Beginning with the line below that contains "min x.ia x.ib)" and ending with the line that contains "x.ia = x.ib", copy every line exactly. Copy nothing else.

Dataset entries
********
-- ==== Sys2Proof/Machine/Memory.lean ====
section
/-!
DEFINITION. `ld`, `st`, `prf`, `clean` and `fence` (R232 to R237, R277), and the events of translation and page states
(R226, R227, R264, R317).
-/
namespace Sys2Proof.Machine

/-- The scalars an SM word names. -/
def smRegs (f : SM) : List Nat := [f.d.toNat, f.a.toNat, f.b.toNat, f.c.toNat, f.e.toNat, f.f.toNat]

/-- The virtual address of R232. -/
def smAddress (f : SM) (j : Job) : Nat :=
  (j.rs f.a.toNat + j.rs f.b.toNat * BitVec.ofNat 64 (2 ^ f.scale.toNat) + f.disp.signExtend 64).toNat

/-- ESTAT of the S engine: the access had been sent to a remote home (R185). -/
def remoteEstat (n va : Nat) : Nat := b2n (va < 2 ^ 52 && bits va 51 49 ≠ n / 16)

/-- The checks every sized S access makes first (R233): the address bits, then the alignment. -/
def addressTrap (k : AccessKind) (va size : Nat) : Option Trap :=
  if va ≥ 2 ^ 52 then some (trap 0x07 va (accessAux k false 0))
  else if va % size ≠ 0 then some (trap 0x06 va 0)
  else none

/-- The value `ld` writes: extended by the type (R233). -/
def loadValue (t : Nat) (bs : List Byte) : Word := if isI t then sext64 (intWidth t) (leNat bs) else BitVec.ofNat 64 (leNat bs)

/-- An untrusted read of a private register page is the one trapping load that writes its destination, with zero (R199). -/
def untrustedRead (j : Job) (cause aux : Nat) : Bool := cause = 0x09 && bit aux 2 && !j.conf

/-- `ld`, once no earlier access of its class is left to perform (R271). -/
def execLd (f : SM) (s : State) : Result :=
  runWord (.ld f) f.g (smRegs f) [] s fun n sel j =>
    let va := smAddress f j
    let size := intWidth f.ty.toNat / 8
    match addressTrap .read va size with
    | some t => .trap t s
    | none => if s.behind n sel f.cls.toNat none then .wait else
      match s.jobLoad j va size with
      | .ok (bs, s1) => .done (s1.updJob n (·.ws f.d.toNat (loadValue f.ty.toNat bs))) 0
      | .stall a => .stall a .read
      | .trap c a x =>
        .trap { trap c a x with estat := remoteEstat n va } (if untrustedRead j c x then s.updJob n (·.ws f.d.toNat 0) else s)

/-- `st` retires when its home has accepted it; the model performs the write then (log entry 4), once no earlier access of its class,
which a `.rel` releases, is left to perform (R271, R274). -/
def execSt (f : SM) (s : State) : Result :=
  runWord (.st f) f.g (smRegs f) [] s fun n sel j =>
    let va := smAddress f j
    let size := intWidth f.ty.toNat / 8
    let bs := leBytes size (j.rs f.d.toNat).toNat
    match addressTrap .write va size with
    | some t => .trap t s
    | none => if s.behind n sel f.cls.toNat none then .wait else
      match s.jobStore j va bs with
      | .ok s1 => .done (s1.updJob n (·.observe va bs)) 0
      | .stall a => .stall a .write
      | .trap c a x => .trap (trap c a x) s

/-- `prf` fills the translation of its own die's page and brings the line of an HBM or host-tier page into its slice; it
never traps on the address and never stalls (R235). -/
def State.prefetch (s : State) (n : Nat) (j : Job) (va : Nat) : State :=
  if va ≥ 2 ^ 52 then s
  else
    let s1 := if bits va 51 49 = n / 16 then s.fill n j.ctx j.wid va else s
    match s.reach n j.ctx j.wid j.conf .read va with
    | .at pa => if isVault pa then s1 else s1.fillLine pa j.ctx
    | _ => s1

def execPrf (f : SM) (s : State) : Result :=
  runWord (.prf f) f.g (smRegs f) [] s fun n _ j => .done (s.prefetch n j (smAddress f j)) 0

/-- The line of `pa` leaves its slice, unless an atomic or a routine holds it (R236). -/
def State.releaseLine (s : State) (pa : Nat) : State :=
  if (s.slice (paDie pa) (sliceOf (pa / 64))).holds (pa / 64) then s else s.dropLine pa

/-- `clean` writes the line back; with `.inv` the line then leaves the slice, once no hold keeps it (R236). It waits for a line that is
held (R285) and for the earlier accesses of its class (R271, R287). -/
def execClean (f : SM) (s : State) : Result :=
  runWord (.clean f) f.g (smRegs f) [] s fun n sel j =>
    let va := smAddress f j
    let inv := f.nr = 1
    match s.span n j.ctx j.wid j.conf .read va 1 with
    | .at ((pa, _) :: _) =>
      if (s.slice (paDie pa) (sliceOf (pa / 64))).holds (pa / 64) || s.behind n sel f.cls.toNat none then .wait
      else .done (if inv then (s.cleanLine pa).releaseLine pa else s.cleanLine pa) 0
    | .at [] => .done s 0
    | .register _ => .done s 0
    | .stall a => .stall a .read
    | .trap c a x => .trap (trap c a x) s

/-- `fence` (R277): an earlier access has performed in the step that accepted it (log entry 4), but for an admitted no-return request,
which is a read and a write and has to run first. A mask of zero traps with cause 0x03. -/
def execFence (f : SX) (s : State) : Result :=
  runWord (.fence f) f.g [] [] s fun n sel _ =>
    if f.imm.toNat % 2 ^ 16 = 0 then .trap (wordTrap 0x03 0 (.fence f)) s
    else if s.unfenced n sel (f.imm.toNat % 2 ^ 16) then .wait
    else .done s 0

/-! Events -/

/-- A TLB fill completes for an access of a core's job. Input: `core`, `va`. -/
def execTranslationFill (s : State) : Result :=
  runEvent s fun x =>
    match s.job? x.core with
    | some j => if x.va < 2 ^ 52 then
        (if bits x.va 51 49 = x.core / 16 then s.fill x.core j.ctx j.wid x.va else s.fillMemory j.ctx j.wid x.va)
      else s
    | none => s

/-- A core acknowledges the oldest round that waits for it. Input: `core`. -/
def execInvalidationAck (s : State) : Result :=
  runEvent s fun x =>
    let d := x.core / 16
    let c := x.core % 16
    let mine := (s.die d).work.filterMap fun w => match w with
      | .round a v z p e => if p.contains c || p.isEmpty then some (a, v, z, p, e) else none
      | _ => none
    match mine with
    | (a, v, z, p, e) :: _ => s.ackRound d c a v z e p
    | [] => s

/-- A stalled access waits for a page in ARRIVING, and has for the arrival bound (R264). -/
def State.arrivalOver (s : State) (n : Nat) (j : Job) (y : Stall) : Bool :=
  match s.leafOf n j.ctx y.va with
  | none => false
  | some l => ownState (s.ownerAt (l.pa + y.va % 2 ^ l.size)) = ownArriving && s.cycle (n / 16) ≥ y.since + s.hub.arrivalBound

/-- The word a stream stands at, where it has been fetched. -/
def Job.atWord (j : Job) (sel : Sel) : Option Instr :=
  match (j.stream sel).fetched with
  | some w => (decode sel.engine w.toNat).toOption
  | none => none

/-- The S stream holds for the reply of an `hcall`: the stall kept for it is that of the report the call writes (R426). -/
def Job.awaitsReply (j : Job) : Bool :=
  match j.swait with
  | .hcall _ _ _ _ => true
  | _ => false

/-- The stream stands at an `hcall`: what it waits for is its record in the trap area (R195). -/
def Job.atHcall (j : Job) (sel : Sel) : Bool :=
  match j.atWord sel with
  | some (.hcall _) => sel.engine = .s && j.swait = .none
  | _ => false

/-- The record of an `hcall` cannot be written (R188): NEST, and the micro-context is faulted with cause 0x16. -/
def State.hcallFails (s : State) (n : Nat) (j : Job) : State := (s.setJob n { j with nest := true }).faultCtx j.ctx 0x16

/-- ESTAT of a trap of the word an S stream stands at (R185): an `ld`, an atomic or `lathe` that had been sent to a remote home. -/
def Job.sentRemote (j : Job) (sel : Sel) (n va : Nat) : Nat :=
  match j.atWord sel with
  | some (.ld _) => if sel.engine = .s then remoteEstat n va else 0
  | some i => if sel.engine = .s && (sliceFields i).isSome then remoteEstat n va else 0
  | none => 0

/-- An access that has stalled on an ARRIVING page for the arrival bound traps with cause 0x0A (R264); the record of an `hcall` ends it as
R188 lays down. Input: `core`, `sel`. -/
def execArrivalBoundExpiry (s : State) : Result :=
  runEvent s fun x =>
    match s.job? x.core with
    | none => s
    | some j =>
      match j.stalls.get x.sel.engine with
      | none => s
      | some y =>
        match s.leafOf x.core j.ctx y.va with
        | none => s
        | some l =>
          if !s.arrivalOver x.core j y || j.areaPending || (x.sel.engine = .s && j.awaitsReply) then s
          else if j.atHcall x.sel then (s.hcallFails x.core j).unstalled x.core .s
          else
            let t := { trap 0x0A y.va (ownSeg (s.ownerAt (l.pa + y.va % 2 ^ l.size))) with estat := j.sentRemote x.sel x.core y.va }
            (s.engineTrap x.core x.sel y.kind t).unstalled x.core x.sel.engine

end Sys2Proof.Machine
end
********
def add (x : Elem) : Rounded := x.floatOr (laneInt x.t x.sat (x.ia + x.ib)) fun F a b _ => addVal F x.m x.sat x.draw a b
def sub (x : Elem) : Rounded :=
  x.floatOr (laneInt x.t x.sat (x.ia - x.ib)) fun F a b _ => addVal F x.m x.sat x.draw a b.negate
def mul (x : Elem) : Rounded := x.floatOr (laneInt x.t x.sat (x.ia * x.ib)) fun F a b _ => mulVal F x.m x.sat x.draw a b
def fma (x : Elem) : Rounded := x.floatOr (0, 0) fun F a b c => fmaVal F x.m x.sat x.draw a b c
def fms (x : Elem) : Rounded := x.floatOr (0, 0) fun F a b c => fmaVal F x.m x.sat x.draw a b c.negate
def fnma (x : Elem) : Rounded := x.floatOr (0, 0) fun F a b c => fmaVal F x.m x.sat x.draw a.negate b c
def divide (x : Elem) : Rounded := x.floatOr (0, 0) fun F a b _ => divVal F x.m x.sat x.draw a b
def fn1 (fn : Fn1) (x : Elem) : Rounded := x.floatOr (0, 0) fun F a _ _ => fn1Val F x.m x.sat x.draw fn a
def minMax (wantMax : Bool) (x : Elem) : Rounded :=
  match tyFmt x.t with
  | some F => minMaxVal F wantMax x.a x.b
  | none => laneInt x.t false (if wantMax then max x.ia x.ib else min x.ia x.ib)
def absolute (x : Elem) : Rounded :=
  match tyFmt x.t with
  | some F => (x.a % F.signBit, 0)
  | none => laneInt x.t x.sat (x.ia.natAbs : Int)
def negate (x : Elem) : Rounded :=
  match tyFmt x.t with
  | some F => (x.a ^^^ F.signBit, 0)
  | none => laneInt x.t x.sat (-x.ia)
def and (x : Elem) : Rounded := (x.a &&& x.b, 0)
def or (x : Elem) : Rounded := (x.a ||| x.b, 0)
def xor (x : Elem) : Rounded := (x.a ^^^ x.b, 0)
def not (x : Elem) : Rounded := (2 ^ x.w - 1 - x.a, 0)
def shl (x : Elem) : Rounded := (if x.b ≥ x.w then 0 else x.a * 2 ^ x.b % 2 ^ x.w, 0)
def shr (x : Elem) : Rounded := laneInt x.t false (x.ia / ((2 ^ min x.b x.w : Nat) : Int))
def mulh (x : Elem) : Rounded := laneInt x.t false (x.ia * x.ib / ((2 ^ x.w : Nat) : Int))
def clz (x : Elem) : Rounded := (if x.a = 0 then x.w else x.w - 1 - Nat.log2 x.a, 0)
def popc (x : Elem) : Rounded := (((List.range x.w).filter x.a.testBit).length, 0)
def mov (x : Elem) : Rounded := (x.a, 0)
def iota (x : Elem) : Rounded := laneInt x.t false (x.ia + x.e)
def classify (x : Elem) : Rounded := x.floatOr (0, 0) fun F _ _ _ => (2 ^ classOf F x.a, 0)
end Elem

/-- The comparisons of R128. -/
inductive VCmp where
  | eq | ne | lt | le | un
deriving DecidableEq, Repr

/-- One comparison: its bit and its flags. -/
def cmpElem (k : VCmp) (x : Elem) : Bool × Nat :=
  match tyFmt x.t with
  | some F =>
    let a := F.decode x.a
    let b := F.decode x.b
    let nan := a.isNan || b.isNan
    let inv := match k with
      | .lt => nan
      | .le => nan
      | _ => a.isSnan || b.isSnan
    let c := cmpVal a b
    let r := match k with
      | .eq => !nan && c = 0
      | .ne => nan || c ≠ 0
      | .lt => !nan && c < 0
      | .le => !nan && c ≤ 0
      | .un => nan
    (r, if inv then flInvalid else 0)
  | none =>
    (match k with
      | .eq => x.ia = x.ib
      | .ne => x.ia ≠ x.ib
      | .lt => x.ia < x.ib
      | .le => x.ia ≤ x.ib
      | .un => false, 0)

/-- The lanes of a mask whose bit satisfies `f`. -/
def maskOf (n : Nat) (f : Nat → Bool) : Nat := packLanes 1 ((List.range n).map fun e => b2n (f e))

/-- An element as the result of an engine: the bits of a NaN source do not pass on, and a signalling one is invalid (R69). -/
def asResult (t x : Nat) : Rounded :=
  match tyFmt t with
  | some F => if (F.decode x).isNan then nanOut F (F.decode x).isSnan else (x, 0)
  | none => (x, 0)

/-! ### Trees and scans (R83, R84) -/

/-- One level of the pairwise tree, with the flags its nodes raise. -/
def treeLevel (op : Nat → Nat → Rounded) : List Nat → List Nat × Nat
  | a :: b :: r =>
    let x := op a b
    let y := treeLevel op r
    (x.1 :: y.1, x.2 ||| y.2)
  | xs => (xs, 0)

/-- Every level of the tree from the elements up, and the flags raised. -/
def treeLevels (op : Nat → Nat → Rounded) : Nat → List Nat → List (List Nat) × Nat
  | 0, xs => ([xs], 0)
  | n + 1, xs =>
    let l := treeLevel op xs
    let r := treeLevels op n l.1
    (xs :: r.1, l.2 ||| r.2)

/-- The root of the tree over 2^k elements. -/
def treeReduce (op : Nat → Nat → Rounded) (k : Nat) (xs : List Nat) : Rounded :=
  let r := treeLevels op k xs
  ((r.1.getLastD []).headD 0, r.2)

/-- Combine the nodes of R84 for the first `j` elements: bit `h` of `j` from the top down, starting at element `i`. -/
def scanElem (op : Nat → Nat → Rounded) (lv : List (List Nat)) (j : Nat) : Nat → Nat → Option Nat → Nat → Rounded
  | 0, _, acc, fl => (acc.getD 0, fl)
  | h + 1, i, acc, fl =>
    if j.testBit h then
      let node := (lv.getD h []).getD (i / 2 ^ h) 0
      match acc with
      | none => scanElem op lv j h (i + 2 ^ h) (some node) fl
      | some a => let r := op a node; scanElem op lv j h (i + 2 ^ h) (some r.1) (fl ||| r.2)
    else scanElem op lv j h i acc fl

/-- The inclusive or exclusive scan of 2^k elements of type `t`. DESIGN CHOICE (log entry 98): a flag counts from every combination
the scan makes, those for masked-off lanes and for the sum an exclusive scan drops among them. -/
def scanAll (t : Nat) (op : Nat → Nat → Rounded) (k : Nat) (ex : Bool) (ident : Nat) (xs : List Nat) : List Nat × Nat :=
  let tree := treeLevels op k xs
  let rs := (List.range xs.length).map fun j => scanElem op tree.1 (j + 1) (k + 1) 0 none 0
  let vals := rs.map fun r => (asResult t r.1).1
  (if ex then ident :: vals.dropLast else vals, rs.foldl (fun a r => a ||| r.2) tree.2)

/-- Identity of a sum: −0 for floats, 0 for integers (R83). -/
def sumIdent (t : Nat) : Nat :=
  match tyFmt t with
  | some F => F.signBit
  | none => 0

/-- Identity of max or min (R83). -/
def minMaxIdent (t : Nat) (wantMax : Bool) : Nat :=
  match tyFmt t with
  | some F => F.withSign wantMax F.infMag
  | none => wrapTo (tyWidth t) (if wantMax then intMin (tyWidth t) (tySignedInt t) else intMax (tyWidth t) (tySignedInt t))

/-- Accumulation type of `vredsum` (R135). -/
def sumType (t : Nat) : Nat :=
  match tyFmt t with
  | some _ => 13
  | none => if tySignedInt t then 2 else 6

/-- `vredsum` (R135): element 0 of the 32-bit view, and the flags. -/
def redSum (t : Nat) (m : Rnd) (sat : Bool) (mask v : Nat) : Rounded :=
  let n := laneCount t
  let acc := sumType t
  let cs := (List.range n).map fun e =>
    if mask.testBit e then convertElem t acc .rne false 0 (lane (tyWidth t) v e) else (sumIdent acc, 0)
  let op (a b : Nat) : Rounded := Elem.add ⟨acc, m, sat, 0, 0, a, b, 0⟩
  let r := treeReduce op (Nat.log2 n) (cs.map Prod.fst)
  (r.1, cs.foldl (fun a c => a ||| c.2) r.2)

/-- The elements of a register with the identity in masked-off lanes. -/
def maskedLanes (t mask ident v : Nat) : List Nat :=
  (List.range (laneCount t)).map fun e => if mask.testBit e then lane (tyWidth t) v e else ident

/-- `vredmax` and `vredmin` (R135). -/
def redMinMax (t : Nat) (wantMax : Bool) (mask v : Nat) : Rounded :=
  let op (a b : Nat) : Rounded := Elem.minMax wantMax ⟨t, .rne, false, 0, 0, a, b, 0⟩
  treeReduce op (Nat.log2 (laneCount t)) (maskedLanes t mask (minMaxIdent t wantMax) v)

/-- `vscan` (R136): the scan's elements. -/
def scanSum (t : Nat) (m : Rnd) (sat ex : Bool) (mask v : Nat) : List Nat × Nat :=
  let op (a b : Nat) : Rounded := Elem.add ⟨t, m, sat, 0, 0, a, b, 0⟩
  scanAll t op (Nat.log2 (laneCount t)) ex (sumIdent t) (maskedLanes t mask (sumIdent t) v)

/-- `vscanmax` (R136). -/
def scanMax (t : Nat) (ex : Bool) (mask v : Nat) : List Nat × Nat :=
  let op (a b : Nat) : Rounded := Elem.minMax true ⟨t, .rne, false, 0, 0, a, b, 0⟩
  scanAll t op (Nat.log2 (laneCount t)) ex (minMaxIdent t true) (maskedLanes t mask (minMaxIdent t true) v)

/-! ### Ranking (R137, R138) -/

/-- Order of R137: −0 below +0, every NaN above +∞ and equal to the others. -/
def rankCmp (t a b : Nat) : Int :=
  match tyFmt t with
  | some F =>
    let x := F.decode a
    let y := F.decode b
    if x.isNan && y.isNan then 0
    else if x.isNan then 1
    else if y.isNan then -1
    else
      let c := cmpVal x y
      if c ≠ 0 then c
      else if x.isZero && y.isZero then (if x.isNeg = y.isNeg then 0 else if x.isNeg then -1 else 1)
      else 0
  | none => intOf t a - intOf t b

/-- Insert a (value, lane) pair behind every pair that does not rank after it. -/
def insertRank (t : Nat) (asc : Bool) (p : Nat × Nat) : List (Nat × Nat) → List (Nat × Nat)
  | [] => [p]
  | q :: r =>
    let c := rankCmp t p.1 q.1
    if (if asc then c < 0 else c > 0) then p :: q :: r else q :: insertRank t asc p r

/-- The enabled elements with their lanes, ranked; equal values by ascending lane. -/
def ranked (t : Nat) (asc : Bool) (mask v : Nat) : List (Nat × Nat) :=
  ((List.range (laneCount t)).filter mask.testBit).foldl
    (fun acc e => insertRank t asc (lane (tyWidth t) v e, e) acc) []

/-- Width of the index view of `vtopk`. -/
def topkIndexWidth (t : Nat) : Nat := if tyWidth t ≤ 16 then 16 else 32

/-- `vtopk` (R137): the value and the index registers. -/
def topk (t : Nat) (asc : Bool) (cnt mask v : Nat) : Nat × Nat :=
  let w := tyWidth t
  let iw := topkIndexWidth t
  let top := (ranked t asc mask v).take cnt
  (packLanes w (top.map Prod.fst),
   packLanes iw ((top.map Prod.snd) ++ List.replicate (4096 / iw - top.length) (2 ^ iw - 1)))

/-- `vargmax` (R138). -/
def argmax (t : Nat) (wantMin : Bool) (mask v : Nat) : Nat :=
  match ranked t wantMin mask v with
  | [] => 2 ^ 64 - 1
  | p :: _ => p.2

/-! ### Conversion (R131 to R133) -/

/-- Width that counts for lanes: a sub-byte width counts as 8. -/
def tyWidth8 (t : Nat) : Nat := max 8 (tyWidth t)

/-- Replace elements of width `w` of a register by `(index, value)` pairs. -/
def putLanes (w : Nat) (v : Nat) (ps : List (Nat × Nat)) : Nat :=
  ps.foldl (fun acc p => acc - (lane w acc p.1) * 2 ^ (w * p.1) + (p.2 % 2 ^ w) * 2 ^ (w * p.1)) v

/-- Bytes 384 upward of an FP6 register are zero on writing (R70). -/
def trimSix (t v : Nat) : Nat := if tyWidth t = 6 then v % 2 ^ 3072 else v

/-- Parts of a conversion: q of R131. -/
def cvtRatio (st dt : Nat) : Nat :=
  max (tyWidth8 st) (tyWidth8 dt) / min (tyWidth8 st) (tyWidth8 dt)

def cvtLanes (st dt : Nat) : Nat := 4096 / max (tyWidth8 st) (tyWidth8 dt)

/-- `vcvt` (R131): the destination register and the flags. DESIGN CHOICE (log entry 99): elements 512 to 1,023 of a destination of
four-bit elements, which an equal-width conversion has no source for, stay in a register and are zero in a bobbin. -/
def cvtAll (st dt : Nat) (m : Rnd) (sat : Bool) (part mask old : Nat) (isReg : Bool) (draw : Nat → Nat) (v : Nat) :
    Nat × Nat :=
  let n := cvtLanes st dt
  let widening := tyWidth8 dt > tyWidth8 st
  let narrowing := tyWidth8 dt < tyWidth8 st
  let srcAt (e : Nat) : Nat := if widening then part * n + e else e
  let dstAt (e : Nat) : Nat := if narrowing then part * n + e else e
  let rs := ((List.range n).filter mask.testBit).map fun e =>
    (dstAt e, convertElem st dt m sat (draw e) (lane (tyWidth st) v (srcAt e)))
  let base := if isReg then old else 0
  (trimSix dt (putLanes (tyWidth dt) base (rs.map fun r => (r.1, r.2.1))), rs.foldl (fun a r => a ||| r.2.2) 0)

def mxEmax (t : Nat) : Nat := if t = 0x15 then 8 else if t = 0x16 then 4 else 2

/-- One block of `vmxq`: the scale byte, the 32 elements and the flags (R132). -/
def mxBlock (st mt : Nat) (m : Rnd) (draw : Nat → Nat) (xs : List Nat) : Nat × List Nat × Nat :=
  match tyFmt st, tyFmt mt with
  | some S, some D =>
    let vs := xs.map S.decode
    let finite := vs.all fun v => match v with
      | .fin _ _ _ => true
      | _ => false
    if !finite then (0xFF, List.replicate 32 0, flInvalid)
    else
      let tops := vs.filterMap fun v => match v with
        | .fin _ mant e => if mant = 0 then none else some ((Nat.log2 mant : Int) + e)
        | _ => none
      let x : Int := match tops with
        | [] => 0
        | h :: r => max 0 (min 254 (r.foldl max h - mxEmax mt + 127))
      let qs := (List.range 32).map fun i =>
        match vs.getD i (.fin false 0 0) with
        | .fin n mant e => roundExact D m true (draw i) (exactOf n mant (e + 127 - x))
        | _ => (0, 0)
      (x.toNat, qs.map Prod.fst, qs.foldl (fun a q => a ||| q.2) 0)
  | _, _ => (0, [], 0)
********
* _ANSWER TO THE PROBLEM_
  | none => laneInt x.t false (if wantMax then max x.ia x.ib else min x.ia x.ib)
def absolute (x : Elem) : Rounded :=
  match tyFmt x.t with
  | some F => (x.a % F.signBit, 0)
  | none => laneInt x.t x.sat (x.ia.natAbs : Int)
def negate (x : Elem) : Rounded :=
  match tyFmt x.t with
  | some F => (x.a ^^^ F.signBit, 0)
  | none => laneInt x.t x.sat (-x.ia)
def and (x : Elem) : Rounded := (x.a &&& x.b, 0)
def or (x : Elem) : Rounded := (x.a ||| x.b, 0)
def xor (x : Elem) : Rounded := (x.a ^^^ x.b, 0)
def not (x : Elem) : Rounded := (2 ^ x.w - 1 - x.a, 0)
def shl (x : Elem) : Rounded := (if x.b ≥ x.w then 0 else x.a * 2 ^ x.b % 2 ^ x.w, 0)
def shr (x : Elem) : Rounded := laneInt x.t false (x.ia / ((2 ^ min x.b x.w : Nat) : Int))
def mulh (x : Elem) : Rounded := laneInt x.t false (x.ia * x.ib / ((2 ^ x.w : Nat) : Int))
def clz (x : Elem) : Rounded := (if x.a = 0 then x.w else x.w - 1 - Nat.log2 x.a, 0)
def popc (x : Elem) : Rounded := (((List.range x.w).filter x.a.testBit).length, 0)
def mov (x : Elem) : Rounded := (x.a, 0)
def iota (x : Elem) : Rounded := laneInt x.t false (x.ia + x.e)
def classify (x : Elem) : Rounded := x.floatOr (0, 0) fun F _ _ _ => (2 ^ classOf F x.a, 0)
end Elem

/-- The comparisons of R128. -/
inductive VCmp where
  | eq | ne | lt | le | un
deriving DecidableEq, Repr

/-- One comparison: its bit and its flags. -/
def cmpElem (k : VCmp) (x : Elem) : Bool × Nat :=
  match tyFmt x.t with
  | some F =>
    let a := F.decode x.a
    let b := F.decode x.b
    let nan := a.isNan || b.isNan
    let inv := match k with
      | .lt => nan
      | .le => nan
      | _ => a.isSnan || b.isSnan
    let c := cmpVal a b
    let r := match k with
      | .eq => !nan && c = 0
      | .ne => nan || c ≠ 0
      | .lt => !nan && c < 0
      | .le => !nan && c ≤ 0
      | .un => nan
    (r, if inv then flInvalid else 0)
  | none =>
    (match k with
      | .eq => x.ia = x.ib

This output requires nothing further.